The argument has some superficial appeal. However, upon closer analysis, we reject it. It is true that the intent of the workers' compensation lien provision is to avoid double recoveries which may occur when a beneficiary of workers' compensation benefits also receives, from a third party, damages that match those benefits. Frazier v. N.J. Mfr. Ins. Co., 142 N.J. 590, 597, 667 A.2d 670 (1995). However, there are other considerations. First, we note that damages for loss of companionship and society are really economic dependency damages. See Green v. Bittner, 85 N.J. 1, 424 A.2d 210 (1980). The measure of these sorts of damages is the monetary value of those services which the dead companion used to provide and for which the dependent must now pay. Id. at 11, 424 A.2d 210. Here, the workers' compensation dependency benefits paid to Heidi are, in part, to redress her monetary loss of DeLane's companionship and society.

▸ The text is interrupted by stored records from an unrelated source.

/-- Keep Alive (R494). -/
def execKeepAlive (t path : Nat) (s : State) : Ans :=
  let s := s.advance t
  .next (match s.path path with
    | some p =>
      if p.kind = 1 ∧ p.state = .ready ∧ p.lastKa + kaEvery ≤ s.time ∧ !s.safe then
        let tag := s.furrow.nextTag
        let s := (s.mapFurrow fun w => { w with nextTag := tag + 1 }).mapPath path fun x => { x with lastKa := s.time }
        s.furrowFrame path (.storage path tag 0x18 [] [])
      else s
    | none => s)

/-- A failed path tries again 10 ms after it failed (R492). -/
def execPathReconnect (t path : Nat) (s : State) : Ans :=
  let s := s.advance t
  .next (match s.path path with
    | some p =>
      if p.state = .failed ∧ p.failed + 10000000 ≤ s.time ∧ !s.safe then s.mapPath path fun x => { x with state := .connecting }
      else s
    | none => s)

/-- A path is READY: its association is new, so its holds end (R492, R507). A WEFT path needs a route. -/
def execPathReady (t path : Nat) (s : State) : Ans :=
  let s := s.advance t
  .next (match s.path path with
    | some p =>
      if p.state = .connecting ∧ !s.safe ∧ (p.kind = 1 ∨ (s.routeTo p.dev).isSome) then
        let s := s.mapPath path fun x => { x with state := .ready, lastKa := s.time }
        (s.mapFurrow fun w => { w with holds := w.holds.filter fun h => h.path ≠ path }).kick
      else s
    | none => s)

/-- The hold of a failed path ends after 2 × KATO (R507). -/
def execFailedPathWriteHoldExpire (t path : Nat) (s : State) : Ans :=
  let s := s.advance t
  .next ((s.mapFurrow fun w => { w with holds := w.holds.filter fun h => h.path ≠ path ∨ s.time < h.until_ }).kick)

/-- A program whose command has waited PATHWAIT for a READY path ends with PATHS; the others go on waiting (R508). -/
def execPathwaitExpire (t op : Nat) (s : State) : Ans :=
  let s := s.advance t
  .next (match s.op op with
    | some o =>
      if o.kind = .program ∧ o.ending.isNone ∧ ((s.cmdsOf op).any fun c =>
          c.path.isNone && (s.readyPaths c.group).isEmpty && decide (c.issued + s.fld Reg.FRW_CFG 15 8 * 10000000 < s.time)) then
        let left := ((s.cmdsOf op).filter fun c => c.path.isNone).map FrwCmd.size
        (s.mapFurrow fun w => { w with cmds := w.cmds.filter fun c => c.op ≠ op || c.path.isSome }).opStop o frwPaths 0 left.sum
      else s
    | none => s)

/-- A congestion notification halves the sending rate of the path's queue pair, which recovers over 50 µs (R495). -/
def execCnpReceive (t path : Nat) (s : State) : Ans :=
  let s := s.advance t
  .next (s.mapPath path fun p =>
    let now := min 1024 (p.rate + (s.time - p.rateAt) * (1024 - p.rate) / 50000)
    { p with rate := now / 2, rateAt := s.time })

end Sys2Proof.Machine
end

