-- ==== Sys2Proof/Machine/Tables.lean ====
section
/-! DEFINITION. The tables that hardware and firmware keep in DRAM where no segment may lie, as their bytes stand there: the
descriptor table (R224, R225), the queue pair table (R231), the submission rings with their slot headers (R232) and the
completion rings (R234). The space and library tables (R227, R229) are bytes of memory already. -/

namespace Sys2Proof.Machine

open Sys2Proof

/-- SSTATE of a slot header (R232). -/
def SState.code : SState → Nat
  | .waiting => 1 | .handed => 2 | .dispatched => 3 | .done => 4

/-- The 64-byte header of a slot (R232). -/
def QSlot.header (x : QSlot) : List Byte :=
  fitTo 64 (leBytes 1 x.sstate.code ++ leBytes 1 x.cls ++ leBytes 1 x.port ++ [0] ++ leBytes 4 x.packet.length ++
    leBytes 8 x.arrival ++ leBytes 8 x.reqid ++ leBytes 4 x.session ++ leBytes 2 (x.tslot.getD 0xFFFF))

/-- A slot of a submission ring: its header, then the packet as received (R232). -/
def QSlot.bytes (x : QSlot) (size : Nat) : List Byte := fitTo size (x.header ++ x.packet)

/-- An entry of a completion ring: the entry word, then the record or the reference (R234). -/
def CqEnt.entry (e : CqEnt) (depth : Nat) : List Byte :=
  fitTo 320 (leBytes 8 (e.kind + e.slotNo % max 1 depth * 2 ^ 16) ++ e.bytes)

/-- A byte of a table of entries of n bytes each, with k entries, at a base. -/
def tableAt (a base n k : Nat) (entry : Nat → List Byte) : Option Byte :=
  if base ≤ a ∧ a < base + n * k then some ((entry ((a - base) / n)).getD ((a - base) % n) 0) else none

/-- A byte of the descriptor table (R224, R225). -/
def State.descByte (s : State) (a : Nat) : Option Byte :=
  tableAt a (s.reg64 Reg.PLT_DESC_BASE_LO) 1024 4096 fun n => ((s.plot n).map (s.descBytes n)).getD []

/-- A byte of the queue pair table (R231). -/
def State.qpByte (s : State) (a : Nat) : Option Byte :=
  tableAt a (s.reg64 Reg.PLT_QP_BASE_LO) 64 65536 fun n =>
    ((s.plots.qpairs.find? fun q => q.pool = n).map QPair.entryBytes).getD []

/-- A byte of a queue's submission ring (R232). A free slot shows zeros (log entry 18). -/
def QPair.sqByte (q : QPair) (a : Nat) : Option Byte :=
  let size := slotBytes q.slotsz
  tableAt a q.sqBase size q.depth fun n =>
    ((q.slots.find? fun x => x.no % max 1 q.depth = n).map fun x => x.bytes size).getD []

/-- A byte of a queue's completion ring: an entry stands where its count, CQ_HEAD when it was written, puts it (R234). -/
def QPair.cqByte (q : QPair) (a : Nat) : Option Byte :=
  tableAt a q.cqBase 320 q.depth fun n =>
    ((q.cq.find? fun e => e.pos % max 1 q.depth = n).map fun e => e.entry q.depth).getD []

/-- A byte of a table that hardware or firmware keeps, once the tables are READY (R249). -/
def State.tableByte (s : State) (a : Nat) : Option Byte :=
  if !s.bit Reg.PLT_STATUS 0 then none
  else ((s.descByte a).or (s.qpByte a)).or (s.plots.qpairs.findSome? fun q => (q.sqByte a).or (q.cqByte a))

/-- A byte as the debug port reads it: a table's, else memory's. -/
def State.shownByte (s : State) (a : Nat) : Byte := (s.tableByte a).getD (s.byte a)

end Sys2Proof.Machine
end

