/-- The channels are trained; a controller without a DIMM is gated (R615), DRAM leaves self-refresh (R619), and the blocks
are made ready. -/
def State.bootMemory (s : State) (i : StageInput) : State :=
  let s := i.channels.foldl (fun s c => s.trainChannel c.1 c.2) (s.atStage 6)
  let s := (List.range 8).foldl (fun s m =>
    s.setBit Reg.PCK_DOMOFF_LO (14 + m) (s.fld (Reg.MEM_CHSTAT + 8 * m) 30 29 == 0 && s.fld (Reg.MEM_CHSTAT + 8 * m + 4) 30 29 == 0)) s
  let s := s.mapPower fun p => { p with refresh := false }
  let s := if 3 ≤ s.fuses.lifecycle then s.zeroDevice else s
  s.startBlocks.thenStage (if s.fuses.lifecycle = 1 ∨ s.fuses.lifecycle = 2 then 8 else 9)

/-! ## Stage 8: the twin decision and the plots (R53, R178, R514, R551) -/

/-- MEAS5 and MEAS7 after the plots are there (R551). -/
def State.measurePlots (s : State) : State :=
  let l := (s.plots.plots.filter fun p => !p.2.exec.isEmpty).mergeSort fun a b => a.1 ≤ b.1
  let s := l.foldl (fun s p => s.extendMeas 5 p.2.execMeas) s
  s.extendMeas 7 (sha384 (leBytes 2 s.devId ++ leBytes 2 s.partnerId ++ leBytes 4 (s.reg Reg.TWN_PAIRGEN).toNat ++ leBytes 1 s.own))

/-- An unpaired device restores its live region from storage, and then holds its plots. -/
def State.restoreAlone (s : State) : State :=
  let s := if s.boot.restoring then s else s.startRestore.mapBoot fun b => { b with restoring := true }
  if s.furrow.restore.isSome then s
  else (s.setOwn ownHolding).mapBoot fun b => { b with restoring := false }

def State.bootPlots (s : State) (i : StageInput) : State :=
  let s := s.atStage 7
  if s.storedResv.isNone then s.bootFail 7 bootBadFormat i.mramOk
  else if !s.bit Reg.JNL_STATUS 0 ∨ !s.pltReady then s
  else
    let s := s.installHeadland
    let s := if s.paired then s else s.restoreAlone
    if s.own = ownStarting then s
    else ((s.mapJournal fun j => { j with gapBoot := true }).measurePlots).thenStage 9

/-! ## Stage 9: the boot record (R34, R541, R552) -/

/-- Fused MINVER is raised to the configuration's (R541, R548). -/
def State.raiseMinVer (s : State) : State :=
  if s.boot.config.isEmpty then s
  else s.mapFuses fun f =>
    { f with minVer := (List.range 4).map fun k => (k, max ((f.minVer.lookup k).getD 0) (min 64 (leAt s.boot.config (102 + k) 1))) }

def State.bootRecord (s : State) (i : StageInput) : State :=
  let s := (if s.pltReady then s.installHeadland else s).atStage 8
  if !i.mramOk then s.bootFail 8 bootLedger false
  else (s.writeRecord false).raiseMinVer.mapBoot fun b => { b with running := true, stage := none }

/-! ## The command -/

/-- A stage of the boot (R548). -/
def State.bootStage (s : State) (n : Nat) (i : StageInput) : State :=
  match n with
  | 1 => s.bootRom i
  | 2 => s.bootKeys
  | 3 => s.bootFirmware i
  | 4 => s.bootPairs i
  | 5 => s.bootMicrocode i
  | 6 => s.bootConfig i
  | 7 => s.bootMemory i
  | 8 => s.bootPlots i
  | 9 => s.bootRecord i
  | _ => s

/-- The record store of the Gleaner is initialised before the Steward runs (R585). -/
def State.gleanReady (s : State) : State := s.mapGleaner fun g => { g with ready := true }

def execBootStage (i : StageInput) (s : State) : Ans :=
  .next (if s.held ∨ s.safe ∨ s.evral.stewHalt then s
    else match s.boot.stage with
      | some n => s.gleanReady.bootStage n i
      | none => s)

end Sys2Proof.Machine
end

Second, a wrongful death claim is a single claim, not a collection of separate causes of action. In DeFelice v. Beall, 274 N.J.Super. 592, 598, 644 A.2d 1136 (App.Div.), certif. denied, 138 N.J. 268, 649 A.2d 1288 (1994), we held that:
where one person is injured and dies from injuries sustained in an automobile accident, the loss of care, guidance, advice and services claims of the dependents are subsumed in a single action under the Wrongful Death Act, and are components of a single pecuniary loss claim. The claim of the administrator ad Prosequendum or the executor is subject to the per-person limit of the policy.
[Id. at 598,644 A.2d 1136 (emphasis added).]
See also, McMullen v. Maryland Cas. Co., 127 N.J.Super. 231, 238, 317 A.2d 75 (App.Div.1974), aff'd, 67 N.J. 416, 341 A.2d 334 (1975) (stating that a recovery from wrongful death is one lump sum representing all economic losses, past and future).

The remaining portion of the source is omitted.